Mit diesem Beschluss setzt der G-BA die systematische Überprüfung des zulassungsüberschreitenden Einsatzes von Arzneimitteln fort, um die damit einhergehenden Risiken für Patienten und Ärzte zu verringern. Ende vergangenen Jahres waren bereits die Bewertungen von Wirkstoffen in nicht zugelassenen Anwendungsgebieten in den Bereichen Onkologie, Infektiologie und Neurologie/Psychiatrie veranlasst worden. Die vom Bundesministerium für Gesundheit (BMG) beim Bundesinstitut für Arzneimittel und Medizinprodukte (BfArM) angesiedelten Expertengruppen sollen vor allem auch prüfen, wie sich das Nutzen-Risiko-Verhältnis beim Off-Label-Use aufgrund neuer Studienergebnisse oder gegebenenfalls bekannt gewordener unerwünschter Arzneimittelwirkungen darstellt.
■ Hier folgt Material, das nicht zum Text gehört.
-- ==== Sys2Proof/Machine/Memory.lean ====
section
/-! DEFINITION. The DRAM space (R306 to R317, R324 to R328): its layout, blocks and side bits, the system caches before it, the channel
controllers' checks, the conservator, refresh and deaccession. -/

namespace Sys2Proof.Machine

/-! Layout. -/

/-- R306: the bytes of a channel. -/
def chanBytes : Nat := 0x60000000

/-- n_s of a stack (R307). -/
def nStack (s : State) (st : Fin 16) : Nat := rd s (.mchan st 0) mchMemmapNStack
/-- n_min (R310). -/
def nMin (s : State) : Nat := rd s (.mchan 0 0) mchMemmapNMin
/-- The size of the DRAM space; 0 before memory start. -/
def dramTop (s : State) : Nat := rd s (.mchan 0 0) mchSpaceSize
/-- R23: far mode. -/
def farMode (s : State) : Bool := rd s (.mchan 0 0) mchMemmapMode = 1
/-- DOM_BASE of a stack. -/
def domBase (s : State) (st : Fin 16) : Nat := rd s (.mchan st 0) mchDomBase

/-- R22: `len` bytes from `a` lie in the DRAM space. -/
def inDram (s : State) (a len : Nat) : Bool := decide (a + len ≤ dramTop s)

/-- R309, R310: the stack and stack-local offset of a physical address. -/
def stackOf (s : State) (a : Nat) : Option (Fin 16 × Nat) :=
  if farMode s then
    let l := nMin s * chanBytes
    if a < 16 * l then
      let g := a / 4096
      some (⟨g % 16, Nat.mod_lt _ (by decide)⟩, g / 16 * 4096 + a % 4096)
    else
      ((List.finRange 16).find? (fun st => decide (nMin s < nStack s st) && decide (domBase s st ≤ a) &&
        decide (a < domBase s st + (nStack s st - nMin s) * chanBytes))).map (fun st => (st, l + (a - domBase s st)))
  else
    ((List.finRange 16).find? (fun st => decide (domBase s st ≤ a) && decide (a < domBase s st + nStack s st * chanBytes))).map
      (fun st => (st, a - domBase s st))

/-- A channel in service has this service index. -/
def chanOfIndex (s : State) (st : Fin 16) (i : Nat) : Option (Fin 32) :=
  (List.finRange 32).find? (fun c => rd s (.mchan st c) mchLocInService == 1 && rd s (.mchan st c) mchLocSvcIndex == i)

/-- Where a block lies: stack, channel, channel-local block number (R308). -/
structure Place where
  st : Fin 16
  ch : Fin 32
  q : Nat
deriving DecidableEq, Repr

/-- R308: the place of block `k` of the DRAM space (physical addresses 256k to 256k + 255). -/
def placeOf (s : State) (k : Nat) : Option Place :=
  (stackOf s (256 * k)).bind (fun x =>
    let b := x.2 / 256
    (chanOfIndex s x.1 (b % nStack s x.1)).map (fun c => ⟨x.1, c, b / nStack s x.1⟩))

/-- R308 to R310 read backwards: the block of the DRAM space at a place. -/
def blockAt (s : State) (st : Fin 16) (ch : Fin 32) (q : Nat) : Nat :=
  let o := (q * nStack s st + rd s (.mchan st ch) mchLocSvcIndex) * 256
  if farMode s then
    let l := nMin s * chanBytes
    if o < l then ((o / 4096 * 16 + st.val) * 4096 + o % 4096) / 256 else (domBase s st + (o - l)) / 256
  else (domBase s st + o) / 256

/-- R308: the bank of a channel-local block number, and its row. -/
def bankOf (q : Nat) : Nat := q % 32
/-- The row. -/
def rowOf (q : Nat) : Nat := q / 256

/-! Blocks in DRAM. -/

/-- R312: the poison bit as the majority of P0, P1 and P2. -/
def majority (p : BitVec 3) : Bool :=
  decide (2 ≤ b2n (bitOf p.toNat 0) + b2n (bitOf p.toNat 1) + b2n (bitOf p.toNat 2))
/-- The three copies of a poison mark. -/
def triple (p : Bool) : BitVec 3 := if p then 7 else 0

/-- The 256 data bytes of a block in DRAM. -/
def dramData (s : State) (k : Nat) : List Byte := (List.range 256).map (fun i => mget 0 s.dram (256 * k + i))
/-- Its side bits. -/
def dramSide (s : State) (k : Nat) : Side := mget {} s.side k

/-- Bytes written into a map of bytes. -/
def putDram (m : SMap Byte) (a : Nat) : List Byte → SMap Byte
  | [] => m
  | b :: r => putDram (mset 0 m a b) (a + 1) r

/-- A block written to the DRAM array. -/
def dramPut (s : State) (k : Nat) (d : List Byte) (sd : Side) : State :=
  { s with dram := putDram s.dram (256 * k) (slice d 0 256), side := mset {} s.side k sd }

/-- R313: the stored CRC matches the data. -/
def crcGood (d : List Byte) (sd : Side) : Bool := match sd.crc with | none => true | some c => crc32c d == c
/-- R312: the tag as it reads. -/
def tagRead (sd : Side) : Byte := if sd.tagBad then 0 else sd.tag

/-! Channels. -/

/-- R327: the channel is deaccessioned. -/
def chanDead (s : State) (st : Fin 16) (ch : Fin 32) : Bool := rd s (.mchan st ch) mchStatusDeaccessioned = 1

/-- A channel controller. -/
def chanOf (s : State) (st : Fin 16) (ch : Fin 32) : Chan := mget {} s.chans (32 * st.val + ch.val)
/-- The state with a channel controller replaced. -/
def setChan (s : State) (st : Fin 16) (ch : Fin 32) (v : Chan) : State :=
  { s with chans := mset {} s.chans (32 * st.val + ch.val) v }

/-- One write or dirty line discarded (R327). -/
def discarded (s : State) (st : Fin 16) (ch : Fin 32) : State := satAdd s (.mchan st ch) mchDiscarded 1

/-- The set slot of a system-cache line (R258). -/
def syscSlot (p : Place) : Nat := p.ch.val * 512 + p.q % 512

/-- The system-cache block, if held. -/
def syscBlk (s : State) (k : Nat) : Option SyscBlock := mget none s.sysc k
/-- The state with a system-cache block replaced. -/
def setSysc (s : State) (k : Nat) (v : Option SyscBlock) : State := { s with sysc := mset none s.sysc k v }

/-- R319: a request that takes a miss register. -/
def needsReg (k : ChanKind) : Bool := match k with | .read | .rmw .. => true | .write _ | .reread _ => false
/-- A request that changes the block. -/
def changesBlock (k : ChanKind) : Bool := match k with | .write _ | .rmw .. => true | .read | .reread _ => false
„Trotz dieser Bemühungen wird es nicht gelingen, alle Fälle eines zulässigen Off-Label-Use in den Richtlinien des G-BA zu erfassen“, erläuterte Dr. Rainer Hess, Vorsitzender des G-BA. „Die gesetzliche Regelung in § 35b Abs. 3 SGB V enthält auch keine abschließende Zuständigkeit des G-BA zur Regelung des Off-Label-Use. Es gilt daher für in den Richtlinien nicht geregelte Fälle nach wie vor die Rechtssprechung des Bundessozialgerichts vom 19. März 2002, wonach ein Off-Label-Use nur bei schwerwiegenden Erkrankungen zulässig ist, wenn es keine Behandlungsalternative gibt, und nach dem Stand der wissenschaftlichen Erkenntnisse die begründete Aussicht besteht, dass die Behandlung zu einem Erfolg führt“, so Hess weiter.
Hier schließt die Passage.